> TRY IT
Repeat exactly the lines of the entries below from the one with "0x80#8 1#32].map some := by decide" through the one with "[Instr.rdMisaligned01 0x01#8, .rdMisaligned10", both ends included, and nothing else.

══════════

-- ==== Sys2Proof/Tests/Slice0.lean ====
section
/-! SUPPORT. Tests: the checks of WellFormed, the decoder on words of the spec, one step of each row against 95_test_vectors.md, and for every statement with hypotheses a state and operands that meet them. -/

namespace Sys2Proof.Tests

open Sys2Proof Sys2Proof.Machine

/-! ### Helpers -/

/-- The outcome is a next state with the property. -/
def answers (o : Result) (p : State → Bool) : Bool :=
  match o with
  | .next t => p t
  | .fault _ => false
  | .refused _ => false

/-- A test of an outcome, as the existence of the next state. -/
theorem exists_of_answers {o : Result} {p : State → Bool} (h : answers o p = true) :
    ∃ t, o = .next t ∧ p t = true := by
  unfold answers at h
  split at h
  · exact ⟨_, rfl, h⟩
  · cases h
  · cases h

/-- The outcome is this next state. -/
def gives (o : Result) (u : State) : Bool := answers o fun t => t = u

/-- The outcome is this refusal. -/
def refuses (o : Result) (r : Refusal) : Bool :=
  match o with
  | .next _ => false
  | .fault _ => false
  | .refused q => q = r

/-- The standard configuration of 95_test_vectors.md §0, disabled. -/
def configured : State := { State.reset with bitWidth := 0x00040000#32, spOffset := 0x0002CCCC#32 }

/-- The same, enabled, with `n` samples counted. -/
def running (n : Word) : State := { configured with en := true, sampIdx := n }

/-- A frame in progress whose raw bit `r`, logical index `l`, is due at sample `n` (§0: `SP` is two samples past
the anchor). -/
def due (n : Word) (r l : BitIdx) (fd : FdCode) : State :=
  { running n with
    bsState := .sync
    anchorS := n - 2#32
    anchorB := r
    rawIdx := r
    logIdx := l
    fdState := fd }

/-- The fields of a classic frame with DLC 0 (§2.1). -/
def minimal (s : State) : State := { s with crcLen := 15#5, lastData := 31#16, ctrl4 := 2#4 }

/-- `s` with one cycle word to come. -/
def given (w : CycleWord) (s : State) : State := { s with inputs := [inputOf w] }

/-! ### WellFormed refuses an ill-formed term of each check -/

theorem test_wf_refuses_unmapped38 :
    (Instr.rdUnmapped38 0x34#8).wf = false ∧ (Instr.wrUnmapped38 0x40#8 0#32).wf = false ∧
    (Instr.rdUnmapped38 0x39#8).wf = false := by decide

theorem test_wf_refuses_unmapped40 :
    (Instr.rdUnmapped40 0x3C#8).wf = false ∧ (Instr.wrUnmapped40 0x80#8 0#32).wf = false ∧
    (Instr.rdUnmapped40 0x41#8).wf = false := by decide

theorem test_wf_refuses_unmapped80 :
    (Instr.rdUnmapped80 0x7C#8).wf = false ∧ (Instr.wrUnmapped80 0x82#8 0#32).wf = false := by decide

theorem test_wf_refuses_misaligned :
    (Instr.rdMisaligned01 0x02#8).wf = false ∧ (Instr.wrMisaligned01 0x04#8 0#32).wf = false ∧
    (Instr.rdMisaligned10 0x03#8).wf = false ∧ (Instr.wrMisaligned10 0x01#8 0#32).wf = false ∧
    (Instr.rdMisaligned11 0x00#8).wf = false ∧ (Instr.wrMisaligned11 0x06#8 0#32).wf = false := by decide

theorem test_wf_refuses_reserved_code : (Instr.fdReserved12 11#4).wf = false := by decide

/-! ### Decoding: words written out from 30_encoding.md R80 to R83 and 95_test_vectors.md §9 -/

theorem test_decode_beats :
    decodeTableWord 48 0x80000000000 = some .smpD ∧ decodeTableWord 48 0xC0000000000 = some .smpR ∧
    decodeTableWord 48 0x40000000000 = some .nos ∧ decodeTableWord 48 0x00000000000 = some .nop := by decide

theorem test_decode_reads :
    [0x10000000000, 0x10400000000, 0x10800000000, 0x10C00000000, 0x11000000000, 0x11400000000,
      0x11800000000, 0x11C00000000, 0x12000000000, 0x12400000000, 0x12800000000, 0x12C00000000,
      0x13000000000, 0x13400000000].map (decodeTableWord 48) =
    [Instr.rdId, .rdCtrl, .rdStatus, .rdBitWidth, .rdSpOffset, .rdSampleIdx, .rdBitIdx, .rdAnchorSample,
      .rdAnchorBit, .rdNextSp, .rdFrame, .rdOffsets, .rdAcc, .rdFieldStart].map some := by decide

theorem test_decode_writes :
    [0x20000000001, 0x20400000001, 0x208FFFFFFFF, 0x20C00040000, 0x2100002CCCC, 0x21400000001,
      0x21800000001, 0x21C00000001, 0x22000000001, 0x22400000001, 0x22800000001, 0x22C00000001,
      0x23000000001, 0x23400000001].map (decodeTableWord 48) =
    [Instr.wrId 1#32, .wrCtrl 1#32, .wrStatus 0xFFFFFFFF#32, .wrBitWidth 0x40000#32, .wrSpOffset 0x2CCCC#32,
      .wrSampleIdx 1#32, .wrBitIdx 1#32, .wrAnchorSample 1#32, .wrAnchorBit 1#32, .wrNextSp 1#32,
      .wrFrame 1#32, .wrOffsets 1#32, .wrAcc 1#32, .wrFieldStart 1#32].map some := by decide

theorem test_decode_unmapped :
    [0x13800000000, 0x13C00000000, 0x14000000000, 0x17C00000000, 0x18000000000, 0x1FC00000000,
      0x23800000001, 0x24000000001, 0x28000000001].map (decodeTableWord 48) =
    [Instr.rdUnmapped38 0x38#8, .rdUnmapped38 0x3C#8, .rdUnmapped40 0x40#8, .rdUnmapped40 0x7C#8,
      .rdUnmapped80 0x80#8, .rdUnmapped80 0xFC#8, .wrUnmapped38 0x38#8 1#32, .wrUnmapped40 0x40#8 1#32,
      .wrUnmapped80 0x80#8 1#32].map some := by decide

theorem test_decode_misaligned :
    [0x10100000000, 0x1FE00000000, 0x10700000000, 0x20100000001, 0x20600000001, 0x2FF00000001].map
      (decodeTableWord 48) =
    [Instr.rdMisaligned01 0x01#8, .rdMisaligned10 0xFE#8, .rdMisaligned11 0x07#8, .wrMisaligned01 0x01#8 1#32,
      .wrMisaligned10 0x06#8 1#32, .wrMisaligned11 0xFF#8 1#32].map some := by decide

theorem test_decode_handlers :
    [0, 1, 2, 3, 4, 5, 6, 7, 8, 9, 10, 11, 12, 15].map (decodeTableWord 8) =
    [Instr.fdAwaitSof, .fdSof, .fdId, .fdCtrl, .fdLen, .fdData, .fdCrc, .fdCrcDel, .fdAck, .fdAckDel, .fdEof,
      .fdReserved11, .fdReserved12 12#4, .fdReserved12 15#4].map some := by decide

theorem test_decode_refuses_by_name :
    wordOfTable 48 (2 ^ 44) = .error .widerThanCycleWord ∧ wordOfTable 8 16 = .error .widerThanHandlerCode ∧
    decodeTableWord 48 (2 ^ 44) = none ∧ decodeTableWord 8 16 = none := by decide

/-- P2: a sample and a read in one line are both there (0x918_0000_0000 is `SMP.D | RD BIT_IDX`). -/
theorem test_decode_both_parts :
    cycleRows 0x91800000000#44 = [.rdBitIdx, .smpD] ∧ cycleRows 0xB0400000000#44 = [.rdCtrl, .smpD, .wrCtrl 0#32] ∧
    lineWord ⟨.smpD, .rd 0x18#8⟩ = 0x91800000000#44 ∧ lineWord ⟨.nos, .rdwr 0x04#8 3#32⟩ = 0x30400000003#44 := by
  decide

/-! ### One step of each row (95_test_vectors.md §3 to §8) -/

/-- §4.1: a dominant sample in IDLE anchors the frame. -/
theorem test_smpD_starts_frame :
    answers (step (given 0x80000000000#44 (running 3#32))) (fun t =>
      t.bsState = .sync && t.anchorS = 3#32 && t.anchorB = 0#16 && t.sampIdx = 4#32 && t.outBm = none &&
        nextSpWord t = 5#32) = true := by decide

/-- §4.1: sample 5 takes raw bit 0. -/
theorem test_smpD_takes_bit_0 :
    answers (step (given 0x80000000000#44 (due 5#32 0#16 0#16 0#4))) (fun t =>
      t.outBm = some ⟨.ordinary, 0#1, 0#16, 0#16, 5#32, 3#32, 6#32⟩ && t.rawIdx = 1#16 && t.logIdx = 1#16 &&
        t.fdState = 1#4) = true := by decide

/-- §4.2: a dominant-going edge before the sample point re-anchors: edge at sample 36, awaited raw 8, `SP(8) = 38`. -/
theorem test_smpD_soft_resync :
    answers (step (given 0x80000000000#44
      { due 37#32 8#16 8#16 1#4 with sampIdx := 36#32, prevLevel := 1#1 })) (fun t =>
      t.anchorS = 36#32 && t.anchorB = 8#16 && t.rawIdx = 8#16 && nextSpWord t = 38#32) = true := by decide

/-- §4.4: an offset below one sample takes raw bit 0 at the edge itself. -/
theorem test_smpD_same_sample :
    answers (step (given 0x80000000000#44 { running 3#32 with spOffset := 0x8000#32 })) (fun t =>
      t.outBm = some ⟨.ordinary, 0#1, 0#16, 0#16, 3#32, 3#32, 6#32⟩ && t.rawIdx = 1#16) = true := by decide

/-- §5.3: raw 14 is a stuff bit with the logical index to come. -/
theorem test_smpR_stuff_bit :
    answers (step (given 0xC0000000000#44 (due 61#32 14#16 14#16 2#4))) (fun t =>
      t.outBm = some ⟨.stuff, 1#1, 14#16, 14#16, 61#32, 59#32, 62#32⟩ && bitIdxWord t = 0x000E000F#32) = true := by
  decide

/-- §4.7: a sample while not running is discarded. -/
theorem test_smpR_discarded :
    gives (step (given 0xC0000000000#44 { configured with en := true, cfgErr := true }))
      { configured with en := true, cfgErr := true } = true := by decide

theorem test_nos_nop_change_nothing :
    gives (step (given 0x40000000000#44 (running 7#32))) (running 7#32) = true ∧
    gives (step (given 0x0FF12345678#44 (running 7#32))) (running 7#32) = true := by decide

/-- The registers of vector 6.5 just before its EOD sample. -/
def beforeEod : State :=
  { due 201#32 49#16 42#16 5#4 with
    dlc := 2#4, nbytes := 2#7, byteCnt := 1#7, crcLen := 15#5, lastData := 47#16, win := 0x04#5 }

/-- §6.5: what software reads just before the EOD sample. -/
theorem test_reads_before_eod :
    answers (exec .rdOffsets beforeEod) (fun t => t.rdata = 0x000F002F#32) = true ∧
    answers (exec .rdFrame beforeEod) (fun t => t.rdata = 0x00102200#32) = true ∧
    answers (exec .rdStatus beforeEod) (fun t => t.rdata = 0x00000056#32) = true := by decide

/-- §7 and P2: the other registers. -/
theorem test_reads :
    answers (exec .rdId State.reset) (fun t => t.rdata = 0x56414E01#32) = true ∧
    answers (exec .rdCtrl (running 0#32)) (fun t => t.rdata = 1#32) = true ∧
    answers (exec .rdBitWidth (running 0#32)) (fun t => t.rdata = 0x00040000#32) = true ∧
    answers (exec .rdSpOffset (running 0#32)) (fun t => t.rdata = 0x0002CCCC#32) = true ∧
    answers (exec .rdSampleIdx (running 281#32)) (fun t => t.rdata = 281#32) = true ∧
    answers (exec .rdBitIdx (due 61#32 14#16 14#16 2#4)) (fun t => t.rdata = 0x000E000E#32) = true ∧
    answers (exec .rdAnchorSample (due 145#32 35#16 30#16 4#4)) (fun t => t.rdata = 143#32) = true ∧
    answers (exec .rdAnchorBit (due 145#32 35#16 30#16 4#4)) (fun t => t.rdata = 35#32) = true ∧
    answers (exec .rdNextSp { due 145#32 35#16 30#16 4#4 with rawIdx := 37#16 }) (fun t => t.rdata = 153#32) =
      true ∧
    answers (exec .rdAcc { due 157#32 38#16 33#16 6#4 with acc := 0x1234#32 }) (fun t => t.rdata = 0x1234#32) =
      true ∧
    answers (exec .rdFieldStart { due 157#32 38#16 33#16 6#4 with fldStart := 153#32 }) (fun t =>
      t.rdata = 153#32) = true := by decide

/-- §7: NEXT_SP is 0 in IDLE; unmapped and misaligned addresses read 0. -/
theorem test_reads_zero :
    [Instr.rdNextSp, .rdUnmapped38 0x38#8, .rdUnmapped40 0x40#8, .rdUnmapped80 0x80#8, .rdMisaligned01 0x01#8,
      .rdMisaligned10 0x06#8, .rdMisaligned11 0x37#8].all (fun i =>
        answers (exec i (running 281#32)) (fun t => t = running 281#32)) = true := by decide

/-- §7: a configuration write, disabled and enabled. -/
theorem test_write_configuration :
    gives (exec (.wrBitWidth 0x40000#32) State.reset) { State.reset with bitWidth := 0x40000#32 } = true ∧
    gives (exec (.wrSpOffset 0x2CCCC#32) State.reset) { State.reset with spOffset := 0x2CCCC#32 } = true ∧
    gives (exec (.wrBitWidth 0x10000#32) (running 0#32)) (running 0#32) = true ∧
    gives (exec (.wrSpOffset 0x10000#32) (running 0#32)) (running 0#32) = true := by decide

/-- §7: enable, the reserved bits ignored; enable with `bit_width = 0`; disable. -/
theorem test_write_ctrl :
    gives (exec (.wrCtrl 3#32) configured) (running 0#32) = true ∧
    gives (exec (.wrCtrl 1#32) State.reset) { State.reset with en := true, cfgErr := true } = true ∧
    gives (exec (.wrCtrl 0#32) { beforeEod with cfgErr := true }) configured = true := by decide

/-- §7: every other write changes nothing. -/
theorem test_writes_ignored :
    [Instr.wrId 1#32, .wrStatus 0xFFFFFFFF#32, .wrSampleIdx 1#32, .wrBitIdx 1#32, .wrAnchorSample 1#32,
      .wrAnchorBit 1#32, .wrNextSp 1#32, .wrFrame 1#32, .wrOffsets 1#32, .wrAcc 1#32, .wrFieldStart 1#32,
      .wrUnmapped38 0x3C#8 1#32, .wrUnmapped40 0x7C#8 1#32, .wrUnmapped80 0xFC#8 1#32,
      .wrMisaligned01 0x05#8 1#32, .wrMisaligned10 0x06#8 0#32, .wrMisaligned11 0x0F#8 1#32].all (fun i =>
        answers (exec i configured) (fun t => t = configured)) = true := by decide

/-- §8: the cycle of an enable discards its sample; P3 cycle 35: `RDWR CTRL, 0` reads the old value. -/
theorem test_sample_and_ctrl_write :
    gives (step (given 0xA0400000001#44 configured)) (running 0#32) = true ∧
    gives (step (given 0xB0400000000#44 (running 23#32))) { configured with rdata := 1#32 } = true := by decide

/-- §2.1 and §6.1: the tenth bit of SOF. -/
theorem test_sof :
    answers (step (given 0xC0000000000#44 { due 41#32 9#16 9#16 1#4 with acc := 0x1E#32, fldStart := 5#32 }))
      (fun t => t.outFs = some ⟨.sof, 5#32, 41#32, 0x3D#32⟩ && t.outWn = none && t.fdState = 2#4) = true ∧
    answers (step (given 0xC0000000000#44 { due 41#32 9#16 9#16 1#4 with acc := 0x1F#32, fldStart := 5#32 }))
      (fun t => t.outFs = some ⟨.sof, 5#32, 41#32, 0x3F#32⟩ && t.outWn = some ⟨.sofMismatch, 5#32, 41#32⟩ &&
        t.fdState = 2#4) = true := by decide

/-- §2.1 and §6.2: the fourteenth bit of the identifier. -/
theorem test_id :
    answers (step (given 0xC0000000000#44 { due 109#32 26#16 23#16 2#4 with acc := 0x52A#32, fldStart := 45#32 }))
      (fun t => t.outFs = some ⟨.id, 45#32, 109#32, 0x0A55#32⟩ && t.outWn = none && t.fdState = 3#4) = true ∧
    answers (step (given 0x80000000000#44 { due 109#32 26#16 23#16 2#4 with acc := 0x1FC0#32, fldStart := 45#32 }))
      (fun t => t.outFs = some ⟨.id, 45#32, 109#32, 0x3F80#32⟩ &&
        t.outWn = some ⟨.idReserved, 45#32, 109#32⟩) = true := by decide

══════════

> EXERCISE SOLUTION
      .wrUnmapped80 0x80#8 1#32].map some := by decide

theorem test_decode_misaligned :
    [0x10100000000, 0x1FE00000000, 0x10700000000, 0x20100000001, 0x20600000001, 0x2FF00000001].map
      (decodeTableWord 48) =
    [Instr.rdMisaligned01 0x01#8, .rdMisaligned10 0xFE#8, .rdMisaligned11 0x07#8, .wrMisaligned01 0x01#8 1#32,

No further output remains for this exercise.